Which of the lines in the data mention the string "both"? List them all.

(Collected data)
# # # # #
-- ==== Sys2Proof/Certificates/Slice0/Obligations.lean ====
section
/-! DEFINITION. The statements for the provers, from the numbered rules of spec/. Where a clause rests on one of the spec's
own decisions D<n> (spec/92_eei_decisions.md) or on a choice of the model, the docstring names it and the log entry; such a
statement is 'derived' in OBLIGATIONS.json. -/

open Sys2Proof Sys2Proof.Machine

/-! ## Construction, invariant -/

/-- The state after construction: Idle with no halt cause and no error; the zero and empty values are the spec's decision
D11 (log 1), the empty event stream the model's choice (log 9). Section 1 of spec/70_reset_and_hazards.md. -/
def Obligations.ConstructionLeavesIdleZeroState : Prop :=
  State.reset.runState = .idle ∧ State.reset.haltCause = .none ∧ State.reset.err = none ∧
  (∀ r, State.reset.reg r = 0) ∧ (∀ a, Memory.read State.reset.mem a = 0) ∧
  State.reset.inQ = [] ∧ State.reset.outLog = [] ∧ State.reset.events = [] ∧ State.reset.outcome = none

/-- The invariant holds of the state after construction. -/
def Obligations.ConstructionMeetsInvariant : Prop := State.reset.Inv

/-- The invariant is kept by every step from any state that meets it: memory stays canonical, the halt cause and the error
record stay in step with the run state (R23, R24), MBR equals IR (R18; D3, log 2), a paused engine points back at its INPUT
(R30). -/
def Obligations.StepKeepsInvariant : Prop :=
  ∀ s t : State, s.Inv → step s = .next t → t.Inv

/-- The invariant is kept by every host command, accepted or refused. -/
def Obligations.HostCommandsKeepInvariant : Prop :=
  ∀ (cfg : Config) (c : Command) (s : State), s.Inv → (perform cfg c s).1.Inv

/-! ## Shared operations -/

/-- R10: a width-checked register write, for each of the five registers and every integer. A value outside the register's
range raises `RangeError` naming the register, which keeps its old value, and the step ends (`k` does not run); a value in
range is what the register holds afterwards, and no other register changes. -/
def Obligations.RegisterWriteIsWidthChecked : Prop :=
  (Reg.width .ac = 16 ∧ Reg.width .ir = 16 ∧ Reg.width .mbr = 16 ∧ Reg.width .mar = 12 ∧ Reg.width .pc = 12) ∧
  ∀ (r : Reg) (v : Int) (s : State) (k : State → Result),
    ((v < 0 ∨ v > 2 ^ r.width - 1) → HaltsWith (writeReg r v s k) (.rangeError (.reg r)) s) ∧
    (¬ (v < 0 ∨ v > 2 ^ r.width - 1) →
      ∃ t : State, writeReg r v s k = k t ∧ (t.reg r : Int) = v ∧ (∀ q, q ≠ r → t.reg q = s.reg q) ∧
        t.mem = s.mem ∧ t.inQ = s.inQ ∧ t.outLog = s.outLog ∧ SameControl s t)
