/-- Settles O10: a word put together from an instruction's two fields decodes by them. -/
theorem decodeEncodeRoundTrip : Obligations.DecodeEncodeRoundTrip := fun i =>
  (decode_append (opcodeFor i) (operandFor i)).trans (instrOf_opcodeFor i)

/-- Settles O11: an instruction decoded from a word keeps both fields of the word. -/
theorem encodeDecodeRoundTrip : Obligations.EncodeDecodeRoundTrip := by
  intro w
  rw [encode, decode, opcodeFor_instrOf, operandFor_instrOf, opcodeOf_append_operandOf]

/-! ## The opcode table -/

/-- The row of the opcode table for an opcode: the mask keeps the opcode bits alone. -/
def opcodeRow (op : BitVec 4) : OpcodeRow := ⟨(instrOf op.toNat 0).mnemonic, op ++ 0#12, 15#4 ++ 0#12⟩

theorem mem_opcodeTable_iff (row : OpcodeRow) : row ∈ opcodeTable ↔ ∃ op, row = opcodeRow op := by
  constructor
  · revert row
    decide
  · rintro ⟨op, rfl⟩
    revert op
    decide

theorem mnemonic_instrOf (op : BitVec 4) (x : Addr) : (instrOf op.toNat x).mnemonic = (opcodeRow op).mnemonic := by
  rcases opcode_cases op with rfl | rfl | rfl | rfl | rfl | rfl | rfl | rfl | rfl | rfl | rfl | rfl | rfl | rfl | rfl | rfl
  all_goals rfl

/-- No two rows share a mnemonic. -/
theorem opcodeRow_mnemonic_inj {op op' : BitVec 4} : (opcodeRow op).mnemonic = (opcodeRow op').mnemonic ↔ op = op' := by
  revert op op'
  decide

theorem mnemonic_decode (w : Word) : (decode w).mnemonic = (opcodeRow (opcodeOf w)).mnemonic := mnemonic_instrOf _ _

/-- A word matches a row's pattern under its mask exactly when it has the row's opcode. -/
theorem matches_opcodeRow_iff (w : Word) (op : BitVec 4) :
    w &&& (opcodeRow op).mask = (opcodeRow op).pattern ↔ opcodeOf w = op := by
  have hmasked : w &&& (15#4 ++ 0#12) = opcodeOf w ++ 0#12 := by
    have hones : opcodeOf w &&& 15#4 = opcodeOf w := BitVec.and_allOnes
    calc w &&& (15#4 ++ 0#12) = (opcodeOf w ++ operandOf w) &&& (15#4 ++ 0#12) := by rw [opcodeOf_append_operandOf]
      _ = (opcodeOf w &&& 15#4) ++ (operandOf w &&& 0#12) := BitVec.and_append
      _ = opcodeOf w ++ 0#12 := by rw [hones, BitVec.and_zero]
  refine (hmasked ▸ Iff.rfl : _ ↔ opcodeOf w ++ 0#12 = op ++ 0#12).trans ⟨fun h => ?_, fun h => h ▸ rfl⟩
  simpa using congrArg opcodeOf h

/-- Settles O12: matching a row and reading its mnemonic are both having its opcode. -/
theorem decoderFollowsOpcodeTable : Obligations.DecoderFollowsOpcodeTable := by
  refine ⟨fun row hrow w => ?_, fun w => ⟨opcodeRow (opcodeOf w), ?_, ?_, fun row' hrow' hmatch => ?_⟩⟩
  · obtain ⟨op, rfl⟩ := (mem_opcodeTable_iff row).mp hrow
    rw [matches_opcodeRow_iff, mnemonic_decode, opcodeRow_mnemonic_inj]
  · exact (mem_opcodeTable_iff _).mpr ⟨_, rfl⟩
  · exact (matches_opcodeRow_iff w _).mpr rfl
  · obtain ⟨op, rfl⟩ := (mem_opcodeTable_iff row').mp hrow'
    rw [(matches_opcodeRow_iff w op).mp hmatch]

/-- Settles O13: seven literal words. -/
theorem sampleWordsDecode : Obligations.SampleWordsDecode := by
  unfold Obligations.SampleWordsDecode
  decide

end Sys2Proof
end

section
/-! PROOFS. The execute phase of the instructions the sections above leave, said once per case (spec/42_memory_arith.md R100
to R103, spec/41_control.md R91, spec/43_io_halt.md R104 to R106), and the obligations about one operation or one
instruction from it. -/

namespace Sys2Proof.Machine

/-! ## The shared operations -/

/-- Settles O6: the decoder passes an address below 4096 on to the cell itself, and raises for any other. -/
theorem addressDecoderSelectsOneCell : Obligations.AddressDecoderSelectsOneCell := by
  refine fun a v s => ⟨fun hin => ?selects, fun hout k k' => ?raises⟩
  case selects =>
    have ha : a < memSize := Nat.lt_succ_of_le hin
    exact ⟨fun _ => memRead_of_lt ha, { s with mem := Memory.write s.mem a v }, fun _ => memWrite_of_lt ha,
      fun _ => Memory.read_write_other, Memory.read_write_same, rfl⟩
  case raises =>
    have ha : memSize ≤ a := hout
    rw [memRead_of_ge ha, memWrite_of_ge ha]
    exact ⟨haltsWith_raise _ s, haltsWith_raise _ s⟩

/-- Settles O7: the raised state, field by field. -/
theorem raiseHaltsAndRecordsError : Obligations.RaiseHaltsAndRecordsError :=
  ⟨fun e s => ⟨haltsWith_raise e s, s.raised e, rfl, rfl, rfl, rfl⟩, fun _ => rfl, rfl, rfl, fun _ => rfl, fun _ => rfl⟩

/-- Settles O14: no execute rule takes the ignored bits into its effect. -/
theorem ignoredBitsNeverMatter : Obligations.IgnoredBitsNeverMatter := by
  intro i s
  cases i
  all_goals exact ⟨rfl, rfl⟩

/-! ## CLEAR -/

theorem exec_clear (g : BitVec 12) (s : State) : exec (.clear g) s = .next { s with ac := 0 } :=
  writeReg_ac (w := 0)

/-- Settles O19: 0 always fits AC. -/
theorem clearZeroesAc : Obligations.ClearZeroesAc := ⟨decode_append 10#4, exec_clear⟩

/-! ## The pointer forms: ADDI, LOADI, STOREI -/

theorem exec_addi_of_pointer {x : Addr} {s : State} (hp : indirectAddr s x ≤ 4095) :
    exec (.addi x) s = addToAc (Memory.read s.mem (indirectAddr s x)) s .next :=
  readIndirect_of_lt (Nat.lt_succ_of_le hp)

theorem exec_addi_of_fits {x : Addr} {s : State} (hp : indirectAddr s x ≤ 4095)
    (h : s.ac.toNat + (Memory.read s.mem (indirectAddr s x)).toNat ≤ 65535) :
    exec (.addi x) s = .next { s with ac := s.ac + Memory.read s.mem (indirectAddr s x) } := by
  rw [exec_addi_of_pointer hp, addToAc_of_fits h]

theorem exec_addi_of_overflow {x : Addr} {s : State} (hp : indirectAddr s x ≤ 4095)
    (h : 65535 < s.ac.toNat + (Memory.read s.mem (indirectAddr s x)).toNat) :
    exec (.addi x) s = raise .arithmeticOverflow s := by
  rw [exec_addi_of_pointer hp, addToAc_of_overflow h]

theorem exec_addi_of_large_pointer {x : Addr} {s : State} (hp : 4095 < indirectAddr s x) :
    exec (.addi x) s = raise (.rangeError .addr) s :=
  readIndirect_of_ge hp

/-- Settles O20: the pointer is checked first, then the sum. -/
theorem addiAddsThroughPointer : Obligations.AddiAddsThroughPointer := by
  refine ⟨decode_append 11#4, fun x s => ⟨fun hp hfits => ?adds, fun hp hover => ?overflows, fun hp => ?halts⟩⟩
  case adds => exact ⟨_, exec_addi_of_fits hp hfits, BitVec.toNat_add_of_lt (Nat.lt_succ_of_le hfits), rfl⟩
  case overflows =>
    rw [exec_addi_of_overflow hp hover]
    exact haltsWith_raise _ s
  case halts =>
    rw [exec_addi_of_large_pointer hp]
    exact haltsWith_raise _ s

theorem exec_loadi_of_pointer {x : Addr} {s : State} (hp : indirectAddr s x ≤ 4095) :
    exec (.loadi x) s = .next { s with ac := Memory.read s.mem (indirectAddr s x) } := by
  rw [exec, execLoadi, readIndirect_of_lt (Nat.lt_succ_of_le hp), writeReg_ac]

theorem exec_loadi_of_large_pointer {x : Addr} {s : State} (hp : 4095 < indirectAddr s x) :
    exec (.loadi x) s = raise (.rangeError .addr) s :=
  readIndirect_of_ge hp

/-- Settles O21: only the pointer can be out of range. -/
theorem loadiLoadsThroughPointer : Obligations.LoadiLoadsThroughPointer := by
  refine ⟨decode_append 13#4, fun x s => ⟨exec_loadi_of_pointer, fun hp => ?halts⟩⟩
  case halts =>
    rw [exec_loadi_of_large_pointer hp]
    exact haltsWith_raise _ s

theorem exec_storei_of_pointer {x : Addr} {s : State} (hp : indirectAddr s x ≤ 4095) :
    exec (.storei x) s = .next { s with mem := Memory.write s.mem (indirectAddr s x) s.ac } :=
  writeIndirect_of_lt (Nat.lt_succ_of_le hp)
# # # # #
* Response area:
/-- Settles O11: an instruction decoded from a word keeps both fields of the word. -/
/-- Settles O12: matching a row and reading its mnemonic are both having its opcode. -/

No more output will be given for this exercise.